- _Problem to solve_
Only the lines of the data below from the one with "or running. -/" through the one with "(R429, R431). -/" are wanted. Repeat them exactly.

Stored records
# # #

-- ==== Sys2Proof/Machine/Link.lean ====
section
/-! DEFINITION. The link engine: ports, host and peer accesses, BAR0, interrupts and `intfw`, SPDM, IDE and TDISP
(15 R405 to R431; 05 R149, R150; 19 R482, R483). -/

namespace Sys2Proof.Machine

/-! ### `intfw` and claims (R420 to R424) -/

/-- The MSI-X vectors of a function (R406). -/
def vectorsOf (fn : Nat) : Nat := if fn = 0 then 2048 else 256

/-- ACK of a claim: it closes, and its timer stops. -/
def State.ackClaim (s : State) (i : Nat) : State × Nat :=
  let c := s.claim i
  if c.open_ then (s.setClaim i { c with open_ := false, timer := none }, 0) else (s, 1)

/-- The open claim of a source is forwarded to the host and closes. -/
def State.forwardClaim (s : State) (i : Nat) : State :=
  let c := s.claim i
  (((s.sendMsix c.openFn c.openVec).1).setClaim i { c with open_ := false, timer := none })

/-- What `intfw` does, with its status. -/
def State.forwardOp (s : State) (a b : Nat) : State × Nat :=
  let i := natBits a 0 10
  match natBits a 16 2 with
  | 0 => s.ackClaim i
  | 1 => if (s.claim i).open_ then (s.forwardClaim i, 0) else (s, 1)
  | 2 => if i < 0x300 then (s, 2) else (s.fire i, 0)
  | _ =>
    let fn := natBits b 12 4
    let vec := natBits b 0 12
    if i ≠ 0 ∨ vectorsOf fn ≤ vec then (s, 2)
    else let (s1, dropped) := s.sendMsix fn vec; (s1, if dropped then 3 else 0)

/-- A reserved bit of A or B (R424). -/
def forwardReserved (a b : Nat) : Bool :=
  natBits a 10 6 != 0 || natBits a 18 46 != 0 || (if natBits a 16 2 = 3 then natBits b 16 48 != 0 else b != 0)

/-- `intfw`: the operation stands in A. -/
def intfwBody (e g : Bool) (d a b : Code) (s : State) : Host.Outcome State Fault Refusal :=
  let us : List Use := [⟨.ssrc, a, e⟩, ⟨.ssrc, b, g⟩, ⟨.sreg, d, false⟩]
  run s us [] false true fun s =>
    let x := (s.ssrc a).toNat
    let y := (s.ssrc b).toNat
    let answer (r : State × Nat) : State := ((r.1.popSources us).writeS d true (BitVec.ofNat 64 r.2)).advance
    if forwardReserved x y then answer (s, 2)
    else if s.releaseWaits s.cur 4 then (s.noteRelease s.cur 4).stallWith 12
    else answer (s.forwardOp x y)

/-- The four operations share their words; each runs what A names. -/
def execIntfwAck (e g : Bool) (d a b : Code) (s : State) : Host.Outcome State Fault Refusal := intfwBody e g d a b s
def execIntfwFwd (e g : Bool) (d a b : Code) (s : State) : Host.Outcome State Fault Refusal := intfwBody e g d a b s
def execIntfwRaise (e g : Bool) (d a b : Code) (s : State) : Host.Outcome State Fault Refusal := intfwBody e g d a b s
def execIntfwSend (e g : Bool) (d a b : Code) (s : State) : Host.Outcome State Fault Refusal := intfwBody e g d a b s

/-- CLAIM_TIMER_EXPIRY: the timer of an open claim has run out (R421). -/
def execClaimTimerExpiry (src : Nat) (s : State) : Host.Outcome State Fault Refusal :=
  let c := s.claim src
  match c.timer with
  | some t => if c.open_ && decide (t ≤ s.now) then .next (s.forwardClaim src) else .next s
  | none => .next s

/-- ICACK: a service core writes the number of a source (R420). -/
def execIcack (src : Nat) (s : State) : Host.Outcome State Fault Refusal :=
  .next (if src < 1024 then (s.ackClaim src).1 else s)

/-- MSIX_UNMASK: a pending message of a vector that is no longer masked is sent (R424). -/
def execMsixUnmask (fn vec : Nat) (s : State) : Host.Outcome State Fault Refusal :=
  let f := s.function fn
  if f.pending.contains vec && !f.masked vec then
    .next (((s.setFunction fn { f with pending := f.pending.filter fun v => v != vec }).sendMsix fn vec).1)
  else .next s

/-- What a service core reads in the link engine's register block (Table 15-5); ICACK can only be written, and what a read of it
gives is free. -/
def Claim.word (c : Claim) : Nat :=
  c.cnt % 2 ^ 32 + c.sc.toNat * 2 ^ 32 + c.hc.toNat * 2 ^ 33 + c.sct * 2 ^ 34 + c.vec * 2 ^ 40 + c.fn * 2 ^ 52 + c.open_.toNat * 2 ^ 63
def State.linkRegister (s : State) (off : Nat) : Nat :=
  let l := s.link
  if off = 0x00 then l.intfwd
  else if off = 0x08 then (Config.freeDWord s.free).toNat
  else if off = 0x10 then l.prt
  else if off = 0x18 then l.pwbase
  else if off = 0x20 then l.pwlimit
  else if off = 0x28 then l.mbb
  else if off = 0x30 then l.lostmsi
  else if 0x10000 ≤ off ∧ off < 0x12000 ∧ off % 8 = 0 then (s.claim ((off - 0x10000) / 8)).word
  else 0

/-! ### TDIs: ERROR (R429) -/

def Tdi.code : Tdi → Nat
  | .unlocked => 0 | .locked => 1 | .run => 2 | .error => 3

/-- Whether a TDI is locked or running. -/
def Function.bound (f : Function) : Bool := decide (f.tdi = .locked ∨ f.tdi = .run)

/-- Firmware's CTXOFF of the active slots of a function's range, and EN of its queues cleared (R429, steps 3 and 4). In a
power-fail sequence firmware acts through the guard's registers alone: nothing is turned off, and accepted declarations stay (16
R435, R438). -/
def State.clearInterface (s : State) (fn : Nat) : State :=
  let f := s.function fn
  let s1 := (List.range f.slots.2).foldl (fun (s : State) i =>
    if s.guard.sequence = .none ∧ Tab.has s.contexts (f.slots.1 + i) = true then s.contextOff (f.slots.1 + i) else s) s
  (List.range f.queues.2).foldl (fun (s : State) i =>
    let q := f.queues.1 + i
    let w := s.queueWord q 8
    let s1 := s.setQueueWord q 8 (if natBit w 8 then w - 2 ^ 8 else w)
    (s1.unwatch q).setQueue q { s1.queue q with en := false, polling := false, due := false, expansion := none }) s1

/-- The messages of a function that are pending or wait for port P are dropped and counted (R429, step 1; R424). -/
def State.dropMessages (s : State) (fn : Nat) : State :=
  let f := s.function fn
  let mine := s.link.waiting.filter fun x => x.1 == fn
  let s1 := (s.setFunction fn { f with pending := [] }).countLostMsix (f.pending.length + mine.length)
  { s1 with link := { s1.link with waiting := s1.link.waiting.filter fun x => x.1 != fn } }

/-- A TDI enters ERROR or is treated as one that does: its messages are dropped, its contexts and queues cleared. -/
def State.enterError (s : State) (fn : Nat) : State :=
  ((s.setFunction fn { s.function fn with tdi := .error }).dropMessages fn).clearInterface fn

/-- A locked or running TDI enters ERROR. -/
def State.failInterface (s : State) (fn : Nat) : State :=
  if (s.function fn).bound then (s.enterError fn).fire 0x223 else s

/-- Every locked or running TDI enters ERROR. -/
def State.failInterfaces (s : State) : State := (List.range 16).foldl (fun (s : State) f => s.failInterface f) s

/-- Whether some of n bytes at a local address lie in the range of a TDI in ERROR (R429, R431). -/
def State.poisonedAt (s : State) (a n : Nat) : Bool :=
  s.link.functions.any fun f => decide (f.2.tdi = .error) && decide (a < f.2.memory.1 + f.2.memory.2 ∧ f.2.memory.1 < a + n)

/-! ### Host accesses to device memory (R408, R409) -/

/-- The bytes of local memory (R408). -/
def localBytes : Nat := 2 ^ 42

/-- Port C and the UALink ports accept accesses until the drain of a power-fail sequence ends (16 R439). -/
def State.accepting (s : State) : Bool := decide (s.guard.sequence = .none ∨ s.guard.sequence = .drain)

/-- Whether an access of the host through port C reaches local memory: the HDM decoders map its 4 TiB and nothing else
(R408). -/
def State.hostReaches (s : State) (addr size : Nat) : Bool :=
  s.online && s.link.up.contains 1 && s.accepting && decide (addr + size ≤ localBytes)

/-- A CXL.mem write is performed at its home; in the range of a TDI in ERROR it is dropped (R429). -/
def State.performHost (s : State) (w : Nat × Nat × Nat) : State :=
  if s.poisonedAt w.1 w.2.1 then s else s.putBytes .dev w.1 w.2.1 w.2.2

/-- The acknowledged writes of the ingress buffer are performed, oldest first. -/
def State.drainIngress (s : State) : State :=
  s.link.ingress.foldl (fun (s : State) w => s.performHost w) { s with link := { s.link with ingress := [] } }

/-- A CXL.mem write is acknowledged and stays in the ingress buffer (R409). -/
def State.hostPosted (s : State) (addr size value : Nat) : State :=
  if !s.hostReaches addr size then s
  else ({ s with link := { s.link with ingress := s.link.ingress ++ [(addr, size, value)] } } : State).output (.answer (some []))

/-- The oldest write of the ingress buffer is performed. -/
def State.performIngress (s : State) : State :=
  match s.link.ingress with
  | [] => s
  | w :: t => ({ s with link := { s.link with ingress := t } } : State).performHost w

# # #

- _Answer box_
/-- Whether a TDI is locked or running. -/
def Function.bound (f : Function) : Bool := decide (f.tdi = .locked ∨ f.tdi = .run)

/-- Firmware's CTXOFF of the active slots of a function's range, and EN of its queues cleared (R429, steps 3 and 4). In a
power-fail sequence firmware acts through the guard's registers alone: nothing is turned off, and accepted declarations stay (16
R435, R438). -/
def State.clearInterface (s : State) (fn : Nat) : State :=
  let f := s.function fn
  let s1 := (List.range f.slots.2).foldl (fun (s : State) i =>
    if s.guard.sequence = .none ∧ Tab.has s.contexts (f.slots.1 + i) = true then s.contextOff (f.slots.1 + i) else s) s
  (List.range f.queues.2).foldl (fun (s : State) i =>
    let q := f.queues.1 + i
    let w := s.queueWord q 8
    let s1 := s.setQueueWord q 8 (if natBit w 8 then w - 2 ^ 8 else w)
    (s1.unwatch q).setQueue q { s1.queue q with en := false, polling := false, due := false, expansion := none }) s1

/-- The messages of a function that are pending or wait for port P are dropped and counted (R429, step 1; R424). -/
def State.dropMessages (s : State) (fn : Nat) : State :=
  let f := s.function fn
  let mine := s.link.waiting.filter fun x => x.1 == fn
  let s1 := (s.setFunction fn { f with pending := [] }).countLostMsix (f.pending.length + mine.length)
  { s1 with link := { s1.link with waiting := s1.link.waiting.filter fun x => x.1 != fn } }

/-- A TDI enters ERROR or is treated as one that does: its messages are dropped, its contexts and queues cleared. -/
def State.enterError (s : State) (fn : Nat) : State :=
  ((s.setFunction fn { s.function fn with tdi := .error }).dropMessages fn).clearInterface fn

/-- A locked or running TDI enters ERROR. -/
def State.failInterface (s : State) (fn : Nat) : State :=
  if (s.function fn).bound then (s.enterError fn).fire 0x223 else s

/-- Every locked or running TDI enters ERROR. -/
def State.failInterfaces (s : State) : State := (List.range 16).foldl (fun (s : State) f => s.failInterface f) s

/-- Whether some of n bytes at a local address lie in the range of a TDI in ERROR (R429, R431). -/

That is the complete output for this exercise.